In another media appearance, Griffin was interviewed for, and appeared in, a documentary film on the history of the successful effort to save Marin County land from development, Rebels with a Cause. The film, narrated by actress Frances McDormand, was released in June 2013. The movie was produced by Nancy Kelly and Kenji Yamamoto, was described by the Marin Independent Journal as "powerful" and "generating a strong buzz" during a lengthy run in Marin.

==Personal life and death==
Griffin lived in Belvedere, California. Griffin turned 100 in July 2020, and died on May 22, 2024, at the age of 103.

==Honors==
- The Griffin Loop Trail at Audubon Canyon Ranch is named in his honor.
- Griffin won the 'Ted Wellman Water Award' from the Marin Conservation League in 1997.
- He was awarded the 2005 Citizen Emeritus Award by the city of Belvedere.
- In 2007 he was named on a list of Marin's 13 Most Influential by Marin Magazine.
- Also in 2007, he was presented with the 2007 Environmental Leader of Marin Award by the Environmental Education Council of Marin.
- He was honored one day after his 90th birthday on July 24, 2010, at a special sold-out event at the Audubon Canyon Ranch. It was announced that the 1000 acre Bolinas Lagoon Preserve, administered by the Audubon Canyon Ranch, would be renamed the Martin Griffin Preserve.

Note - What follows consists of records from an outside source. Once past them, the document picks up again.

theorem deliver_frame (role : Role) (p : List Byte) (s : State) :
    SameBut blockFields s (deliver role p s) := by
  cases role with
  | sensorP => exact (handleSensor_frame _ _ _).mono (by decide)
  | sensorQ => exact (handleSensor_frame _ _ _).mono (by decide)
  | odometry => exact (handleOdometry_frame _ _).mono (by decide)
  | markerReader => exact (handleMarker_frame _ _).mono (by decide)
  | unitStatus => exact (handleUnitStatus_frame _ _).mono (by decide)
  | manager => exact .refl _ _

theorem handOver_frame (e : IntakeEntry) (port : Port) (f : Frame) (s : State) :
    SameBut blockFields s (handOver e port f s) := by
  have hb : ∀ x, SameBut blockFields s (s.setBook x) := fun x => (setBook_frame _ _).mono (by decide)
  have hf : ∀ t, SameBut blockFields t (forward port f t) :=
    fun t => (forward_frame _ _ _).mono (by decide)
  unfold handOver
  dsimp only
  split
  · split
    · exact (deliver_frame _ _ _).trans (hf _)
    · split
      · exact ((hb _).trans (hf _)).trans (deliver_frame _ _ _)
      · exact ((hb _).trans (deliver_frame _ _ _)).trans (hf _)
  · exact deliver_frame _ _ _

theorem acceptSeq_frame (i : Fin 16) (n : Byte) (test : SeqTest) (s : State) :
    SameBut [.intake, .counters] s (acceptSeq i n test s) := by
  unfold acceptSeq
  dsimp only
  split
  · exact ((setIntake_frame _ _).mono (by decide)).trans ((setCounters_frame _ _).mono (by decide))
  · exact (setIntake_frame _ _).mono (by decide)

theorem queueRequest_frame (f : Frame) (a : Bool) (s : State) :
    SameBut [.executor, .counters] s (queueRequest f a s) := by
  unfold queueRequest
  exact .ite ((setExecutor_frame _ _).mono (by decide)) ((setCounters_frame _ _).mono (by decide))

theorem acceptRequest_frame (f : Frame) (s : State) :
    SameBut [.intake, .executor, .counters] s (acceptRequest f s) := by
  unfold acceptRequest
  split
  · split
    · exact (queueRequest_frame _ _ _).mono (by decide)
    · split
      · exact .refl _ _
      · exact ((acceptSeq_frame _ _ _ _).mono (by decide)).trans
          ((queueRequest_frame _ _ _).mono (by decide))
  · exact (queueRequest_frame _ _ _).mono (by decide)

/-- What the receipt of a run of bytes may change. -/
abbrev receiveFields : List Field :=
  [.ports, .counters, .route, .capture, .marker, .book, .line, .odo, .demand, .sensor, .cars, .intake,
    .executor]

theorem receiveRun_frame (port : Port) (run : List Byte) (s : State) :
    SameBut receiveFields s (receiveRun port run s) := by
  unfold receiveRun
  split
  · unfold countCheckError
    split <;> exact (setCounters_frame _ _).mono (by decide)
  · unfold intakeFrame
    have hf : ∀ t f, SameBut receiveFields t (forward port f t) :=
      fun t f => (forward_frame _ _ _).mono (by decide)
    split
    · split
      · exact (acceptRequest_frame _ _).mono (by decide)
      · exact hf _ _
    · split
      · exact hf _ _
      · split
        · unfold matchedFrame
          split
          · exact .refl _ _
          · exact ((acceptSeq_frame _ _ _ _).mono (by decide)).trans
              ((handOver_frame _ _ _ _).mono (by decide))
        · exact hf _ _

end Sys2Proof.Machine
end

- Griffin was awarded the 'Bay Nature Award' for lifetime achievement as a conservation leader on Jan 22, 2011.
- He was honored with the first John Muir Legacy Conservation Award by the John Muir Association in Martinez CA on Saturday, April 20, Earth Day 2013.
- Griffin's environmental accomplishments were recognized by the National Park Service in an article in May, 2020.